Iranian linguist and lexicographer (1879–1956)

Allamah Ali-Akbar Dehkhodā (علی‌اکبر دهخدا; 1879 - 9 March 1956) was a prominent Iranian literary writer, philologist, and lexicographer.

He was the author of the Dehkhoda Dictionary, the most extensive dictionary of the Persian language published to date.

==Biography==
Dehkhoda was born in Tehran to parents from Qazvin.
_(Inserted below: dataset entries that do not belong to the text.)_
-- ==== Sys2Proof/Laws/Base1.lean ====
section
/-! SUPPORT. What no operation changes but those that R390 and the queue name: the fuse array and the waiting commands. One lemma for each operation of Ops, Ras, Pmu, Mesh, Worlds, Home, HomeSteps, Mem, Detect, CoreOps. -/
namespace Sys2Proof.Laws

open Sys2Proof.Machine

set_option linter.unusedSimpArgs false

/-- The fuse array and the queue. -/
def base (s : State) : Fuses × List Instr := (s.fuses, s.pending)

/-- The same of an outcome; `d` where it is no next state. -/
def obase (d : Fuses × List Instr) : Host.Outcome State Fault Refusal → Fuses × List Instr
  | .next s => base s
  | _ => d

/-- The same of an optional state. -/
def mbase (d : Fuses × List Instr) : Option State → Fuses × List Instr
  | some s => base s
  | none => d

/-- The same of an optional pair. -/
def pbase {A : Type} (d : Fuses × List Instr) : Option (A × State) → Fuses × List Instr
  | some p => base p.2
  | none => d

/-- An update of any other field. -/
theorem base_mk (s : State) (a1 : Nat) (a3 : Map Word) (a4 : Map Hart) (a5 : Map Core) (a6 : Map CLine) (a7 : Map (Option DirEnt)) (a8 : Map (Option
    LlcLine)) (a9 : Map Slice) (a10 : Map Ni) (a11 : List Packet) (a12 : List Flight) (a13 : Map (Option Req)) (a14 : List Packet) (a15 : List Run)
    (a16 : Cursor) (a17 : Option Fence) (a18 : Nat) (a19 : Nat) (a20 : Word) (a21 : List Issuer) (a22 : List Issuer) (a23 : BitVec 12) (a24 : BitVec
    16) (a25 : Map Granule) (a26 : Map Mp) (a27 : Map Word) (a28 : List Nat) (a29 : Map (List Nat)) (a30 : Map (Option DeedCmd)) (a31 : Nat) (a32 :
    Map Nat) (a33 : Nat) (a34 : Option (Nat × Nat × Nat)) (a35 : List BellMsg) (a36 : List (Nat × Nat)) (a37 : Map AplicSrc) (a38 : Word) (a39 : Map
    Pin) (a40 : Map Link) (a41 : Map Gate) (a42 : Annals) (a43 : Map Engine) (a44 : Map Hp) (a45 : Pf) (a46 : Map Vf) (a47 : Map Chan) (a48 : Power)
    (a49 : Ledger) (a50 : Map (BitVec 8)) (a51 : Keeper) (a52 : Curator) (a53 : Slips) (a54 : Folios) (a55 : Dm) (a56 : Nat) :
    base (State.mk s.pending a1 s.fuses a3 a4 a5 a6 a7 a8 a9 a10 a11 a12 a13 a14 a15 a16 a17 a18 a19 a20 a21 a22 a23 a24 a25 a26 a27 a28 a29 a30 a31
    a32 a33 a34 a35 a36 a37 a38 a39 a40 a41 a42 a43 a44 a45 a46 a47 a48 a49 a50 a51 a52 a53 a54 a55 a56) = base s := by cases s; rfl


theorem base_ite (c : Prop) [Decidable c] (a b : State) : base (if c then a else b) = if c then base a else base b := by split <;> rfl
theorem snd_ite {A : Type} (c : Prop) [Decidable c] (a b : A × State) : (if c then a else b).2 = if c then a.2 else b.2 := by split <;> rfl
theorem snd_ite2 {A B : Type} (c : Prop) [Decidable c] (a b : A × B × State) : (if c then a else b).2 = if c then a.2 else b.2 := by split <;> rfl
theorem snd_ite3 {A B C : Type} (c : Prop) [Decidable c] (a b : A × B × C × State) : (if c then a else b).2 = if c then a.2 else b.2 := by split <;> rfl
theorem obase_next (d : Fuses × List Instr) (s : State) : obase d (.next s) = base s := rfl
theorem obase_ite (d : Fuses × List Instr) (c : Prop) [Decidable c] (a b : Host.Outcome State Fault Refusal) :
    obase d (if c then a else b) = if c then obase d a else obase d b := by split <;> rfl
theorem mbase_some (d : Fuses × List Instr) (s : State) : mbase d (some s) = base s := rfl
theorem mbase_none (d : Fuses × List Instr) : mbase d none = d := rfl
theorem mbase_ite (d : Fuses × List Instr) (c : Prop) [Decidable c] (a b : Option State) :
    mbase d (if c then a else b) = if c then mbase d a else mbase d b := by split <;> rfl
theorem pbase_some {A : Type} (d : Fuses × List Instr) (p : A × State) : pbase d (some p) = base p.2 := rfl
theorem pbase_none {A : Type} (d : Fuses × List Instr) : pbase (A := A) d none = d := rfl
theorem pbase_ite {A : Type} (d : Fuses × List Instr) (c : Prop) [Decidable c] (a b : Option (A × State)) :
    pbase d (if c then a else b) = if c then pbase d a else pbase d b := by split <;> rfl

theorem base_foldl {A : Type} (f : State → A → State) (h : ∀ s a, base (f s a) = base s) (l : List A) (s : State) : base (l.foldl f s) = base s := by
  induction l generalizing s with
  | nil => rfl
  | cons a t ih => exact (ih _).trans (h _ _)

theorem base_foldl2 {A B : Type} (f : B × State → A → B × State) (h : ∀ p a, base (f p a).2 = base p.2) (l : List A) (p : B × State) :
    base (l.foldl f p).2 = base p.2 := by
  induction l generalizing p with
  | nil => rfl
  | cons a t ih => exact (ih _).trans (h _ _)

/-- An outcome of an updated state. -/
theorem obase_chain {s t : State} {o : Host.Outcome State Fault Refusal} (h : obase (base t) o = base t) (e : base t = base s) : obase (base s) o = base s :=
  e ▸ h

theorem mbase_bind {s : State} {o : Option State} {f : State → Option State} (ho : mbase (base s) o = base s) (hf : ∀ t, mbase (base t) (f t) = base t) :
    mbase (base s) (o.bind f) = base s := by
  cases o with
  | none => rfl
  | some t => exact (congrArg (fun d => mbase d _) ho).symm.trans ((hf t).trans ho)
theorem base_State_setRegWord : ∀ x0 x1 x2 x3 x4, base (State.setRegWord x0 x1 x2 x3 x4) = base x0 := by
  intros; simp only [State.setRegWord, base_mk]

theorem base_State_setF : ∀ x0 x1 x2 x3 x4, base (State.setF x0 x1 x2 x3 x4) = base x0 := by
  intros; simp only [State.setF, base_State_setRegWord]

theorem base_State_incSat : ∀ x0 x1 x2 x3, base (State.incSat x0 x1 x2 x3) = base x0 := by
  intros; simp only [State.incSat, base_ite, ite_self, base_State_setF]

theorem base_State_incF : ∀ x0 x1 x2 x3, base (State.incF x0 x1 x2 x3) = base x0 := by
  intros; simp only [State.incF, base_State_setF]

theorem base_State_writeReg : ∀ x0 x1 x2 x3 x4 x5, base (State.writeReg x0 x1 x2 x3 x4 x5) = base x0 := by
  intros; simp only [State.writeReg, base_State_setRegWord]

theorem base_State_draw : ∀ x0, base (State.draw x0).2 = base x0 := by
  intros; simp only [State.draw, base_mk]

theorem base_State_setHart : ∀ x0 x1 x2, base (State.setHart x0 x1 x2) = base x0 := by
  intros; simp only [State.setHart, base_mk]

theorem base_State_modHart : ∀ x0 x1 x2, base (State.modHart x0 x1 x2) = base x0 := by
  intros; simp only [State.modHart, base_State_setHart]

theorem base_State_setCore : ∀ x0 x1 x2, base (State.setCore x0 x1 x2) = base x0 := by
  intros; simp only [State.setCore, base_mk]

theorem base_State_modCore : ∀ x0 x1 x2, base (State.modCore x0 x1 x2) = base x0 := by
  intros; simp only [State.modCore, base_State_setCore]

theorem base_State_setCsr : ∀ x0 x1 x2 x3, base (State.setCsr x0 x1 x2 x3) = base x0 := by
  intros; simp only [State.setCsr, base_State_modHart]

theorem base_State_setCsrBits : ∀ x0 x1 x2 x3 x4 x5, base (State.setCsrBits x0 x1 x2 x3 x4 x5) = base x0 := by
  intros; simp only [State.setCsrBits, base_State_setCsr]

theorem base_State_flushPredictors : ∀ x0 x1, base (State.flushPredictors x0 x1) = base x0 := by
  intros; simp only [State.flushPredictors, base_State_modCore]

theorem base_State_predFlush : ∀ x0 x1, base (State.predFlush x0 x1) = base x0 := by
  intros; simp only [State.predFlush, base_ite, ite_self, base_State_flushPredictors]

theorem base_State_takeTrap : ∀ x0 x1 x2 x3 x4 x5, base (State.takeTrap x0 x1 x2 x3 x4 x5) = base x0 := by
  intros; simp only [State.takeTrap, base_ite, ite_self, base_State_modHart, base_State_setCsr, base_State_predFlush]

theorem base_State_raise : ∀ x0 x1 x2 x3 x4, base (State.raise x0 x1 x2 x3 x4) = base x0 := by
  intros; simp only [State.raise, base_State_takeTrap]

theorem base_State_setReq : ∀ x0 x1 x2 x3, base (State.setReq x0 x1 x2 x3) = base x0 := by
  intros; simp only [State.setReq, base_mk]

theorem base_State_send : ∀ x0 x1, base (State.send x0 x1) = base x0 := by
  intros; simp only [State.send, base_mk]

theorem base_State_request : ∀ x0 x1 x2, base (State.request x0 x1 x2).2 = base x0 := by
  intros; simp only [State.request, base_State_send, base_State_setReq]

theorem base_State_setNi : ∀ x0 x1 x2, base (State.setNi x0 x1 x2) = base x0 := by
  intros; simp only [State.setNi, base_mk]

theorem base_State_modNi : ∀ x0 x1 x2, base (State.modNi x0 x1 x2) = base x0 := by
  intros; simp only [State.modNi, base_State_setNi]

theorem base_State_setAplic : ∀ x0 x1 x2, base (State.setAplic x0 x1 x2) = base x0 := by
  intros; simp only [State.setAplic, base_mk]

theorem base_State_raiseSrc : ∀ x0 x1, base (State.raiseSrc x0 x1) = base x0 := by
  intros; simp only [State.raiseSrc, base_ite, ite_self, base_State_setAplic]

theorem base_State_setIrq : ∀ x0 x1 x2 x3, base (State.setIrq x0 x1 x2 x3) = base x0 := by
  intros; simp only [State.setIrq, base_ite, ite_self, base_State_modHart]

theorem base_State_annSync : ∀ x0, base (State.annSync x0) = base x0 := by
  intros; simp only [State.annSync, base_State_setF]

theorem base_State_annDrop : ∀ x0, base (State.annDrop x0) = base x0 := by
  intros; simp only [State.annDrop, base_mk, base_State_incSat]

theorem base_State_annNotify : ∀ x0 x1, base (State.annNotify x0 x1) = base x0 := by
  intros; simp only [State.annNotify, base_mk, base_ite, ite_self, base_State_raiseSrc]

theorem base_State_writeRec : ∀ x0 x1 x2 x3 x4 x5 x6, base (State.writeRec x0 x1 x2 x3 x4 x5 x6) = base x0 := by
  intros; unfold State.writeRec; (try simp only [])
  repeat' (first | with_reducible rfl | (split <;> try simp only [base_mk, base_State_annSync, base_State_annDrop, base_State_annNotify, base_State_setF]))

theorem base_State_record : ∀ x0 x1 x2 x3 x4, base (State.record x0 x1 x2 x3 x4) = base x0 := by
  intros; unfold State.record; (try simp only [])
  repeat' (first | with_reducible rfl | (split <;> try simp only [base_mk, base_ite, ite_self, base_State_writeRec, base_State_incSat]))

theorem base_State_countErr : ∀ x0 x1, base (State.countErr x0 x1) = base x0 := by
  intros; simp only [State.countErr, base_mk, base_ite, ite_self]

theorem base_State_noteEyes : ∀ x0 x1 x2, base (State.noteEyes x0 x1 x2) = base x0 := by
  intros; simp only [State.noteEyes, base_mk]

theorem base_ok : ∀ x0, obase (base x0) (ok x0) = base x0 := by
  intros; simp only [ok, obase_next]

theorem base_State_rasSignal : ∀ x0 x1, base (State.rasSignal x0 x1) = base x0 := by
  intros; simp only [State.rasSignal, base_ite, ite_self, base_State_raiseSrc]

theorem base_State_rasWrite : ∀ x0 x1 x2 x3 x4 x5, base (State.rasWrite x0 x1 x2 x3 x4 x5) = base x0 := by
  intros; unfold State.rasWrite; (try simp only [])
  repeat' (first | with_reducible rfl | (split <;> try simp only [base_mk, base_ite, ite_self, base_State_setRegWord, base_State_setF, base_State_rasSignal]))

theorem base_State_rasError : ∀ x0 x1 x2 x3 x4, base (State.rasError x0 x1 x2 x3 x4) = base x0 := by
  intros; unfold State.rasError
  repeat' (first | with_reducible rfl | (split <;> try simp only [base_ite, ite_self, base_State_rasWrite, base_State_setF]))

theorem base_State_errorEvent : ∀ x0 x1 x2 x3 x4 x5 x6, base (State.errorEvent x0 x1 x2 x3 x4 x5 x6) = base x0 := by
  intros; simp only [State.errorEvent, base_State_record, base_State_rasError]

theorem base_State_pmuAdd : ∀ x0 x1 x2 x3 x4, base (State.pmuAdd x0 x1 x2 x3 x4) = base x0 := by
  intros; simp only [State.pmuAdd, base_ite, ite_self, base_State_setF]

theorem base_State_pmu : ∀ x0 x1 x2 x3 x4 x5, base (State.pmu x0 x1 x2 x3 x4 x5) = base x0 := by
  intros; unfold State.pmu; (try simp only [implies_true, base_foldl, base_ite, ite_self, base_State_pmuAdd])

theorem base_State_reach : ∀ x0 x1 x2, base (State.reach x0 x1 x2).2 = base x0 := by
  intros; simp only [State.reach, base_ite, snd_ite, ite_self, base_State_pmu, base_State_modNi]

theorem base_State_leavePort : ∀ x0 x1 x2 x3, base (State.leavePort x0 x1 x2 x3) = base x0 := by
  intros; simp only [State.leavePort, base_State_pmu]

theorem base_State_hopOnce (s : State) (f : Flight) : pbase (base s) (s.hopOnce f) = base s := by
  unfold State.hopOnce
  split
  · rfl
  · split
    · rfl
    · cases neighbour f.at_ _ with
      | none => rfl
      | some st => exact (base_State_reach ..).trans (base_State_leavePort ..)

theorem base_State_hopOnce_sm (s : State) (f : Flight) (r : Flight × State) (h : s.hopOnce f = some r) : base r.2 = base s := by
  have h' := base_State_hopOnce s f
  rw [h] at h'
  exact h'

theorem base_State_hopOnce_some : ∀ x0 x1 a t, State.hopOnce x0 x1 = some (a, t) → base t = base x0 := by
  intro x0 x1 a t h; have h' := base_State_hopOnce x0 x1; rw [h] at h'; exact h'

theorem base_State_forward (s : State) (f : Flight) (n : Nat) : base (s.forward f n).2 = base s := by
  induction n generalizing s f with
  | zero => rfl
  | succ n ih =>
    unfold State.forward
    split
    · rfl
    · exact (ih ..).trans (base_State_hopOnce_sm _ _ _ (by assumption))

theorem base_State_meshTick : ∀ x0, base (State.meshTick x0) = base x0 := by
  intros; unfold State.meshTick; (try simp only [])
  repeat' (first | with_reducible rfl | assumption | (split <;> try simp only [base_mk, base_State_forward]) | (refine (base_foldl _ ?_ _ _).trans ?_ <;> (try intro _ _) <;> (try simp only [])))

theorem base_State_eject (s : State) (p : Packet) : mbase (base s) (s.eject p) = base s := by
  unfold State.eject
  simp only [mbase_ite]
  split
  · rfl
  · split
    · exact mbase_some ..
    · simp only [mbase_ite]
      split
      · rfl
      · rename_i i _ _
        cases s.net[i]? with
        | none => rfl
        | some f =>
          simp only [Option.bind_some, mbase_ite, mbase_some, mbase_none, base_mk, base_ite, base_State_leavePort, base_State_forward, ite_self]

theorem base_State_eject_some : ∀ x0 x1 t, State.eject x0 x1 = some t → base t = base x0 := by
  intro x0 x1 t h; have h' := base_State_eject x0 x1; rw [h] at h'; exact h'

theorem base_State_receive (s : State) (p : Packet) (f : State → State) (hf : ∀ s, base (f s) = base s) : base (s.receive p f) = base s := by
  unfold State.receive
  split
  · exact (hf _).trans (base_State_eject_some _ _ _ (by assumption))
  · rfl

theorem base_State_receiveWrite (s : State) (p q0 q1 : Packet) (f : State → State) (hf : ∀ s, base (f s) = base s) : base (s.receiveWrite p q0 q1 f) = base s := by
  refine base_State_receive _ _ _ (fun s => ?_)
  split
  · exact base_State_receive _ _ _ (fun s => base_State_receive _ _ _ hf)
  · exact base_State_receive _ _ _ hf

theorem base_State_deedForget : ∀ x0 x1, base (State.deedForget x0 x1) = base x0 := by
  intros; simp only [State.deedForget, base_mk]

theorem base_State_setDeed : ∀ x0 x1 x2, base (State.setDeed x0 x1 x2) = base x0 := by
  intros; simp only [State.setDeed, base_mk, base_State_deedForget]

theorem base_State_deedNote : ∀ x0 x1 x2, base (State.deedNote x0 x1 x2) = base x0 := by
  intros; simp only [State.deedNote, base_mk, base_ite, ite_self, base_State_pmu]

theorem base_State_setKeyGen : ∀ x0 x1 x2, base (State.setKeyGen x0 x1 x2) = base x0 := by
  intros; simp only [State.setKeyGen, base_mk]

theorem base_State_setGranule : ∀ x0 x1 x2, base (State.setGranule x0 x1 x2) = base x0 := by
  intros; simp only [State.setGranule, base_mk]

theorem base_State_setSlice : ∀ x0 x1 x2, base (State.setSlice x0 x1 x2) = base x0 := by
  intros; simp only [State.setSlice, base_mk]

theorem base_State_modSlice : ∀ x0 x1 x2, base (State.modSlice x0 x1 x2) = base x0 := by
  intros; simp only [State.modSlice, base_State_setSlice]

theorem base_State_setDir : ∀ x0 x1 x2, base (State.setDir x0 x1 x2) = base x0 := by
  intros; simp only [State.setDir, base_mk]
His father, Khan-Baba Khan Ghazvini, died when he was only 9 years old.

Dehkhoda excelled quickly in Persian literature, Arabic, and French. He enrolled at the School of Political Science, which employed, amongst other figures, the Minister of Foreign Affairs and his Secretary as lecturers.

He was also active in politics, and served in the Majles as a Member of Parliament from Kerman and Tehran. He also served as Dean of Tehran School of Political Science and later the School of Law of the University of Tehran.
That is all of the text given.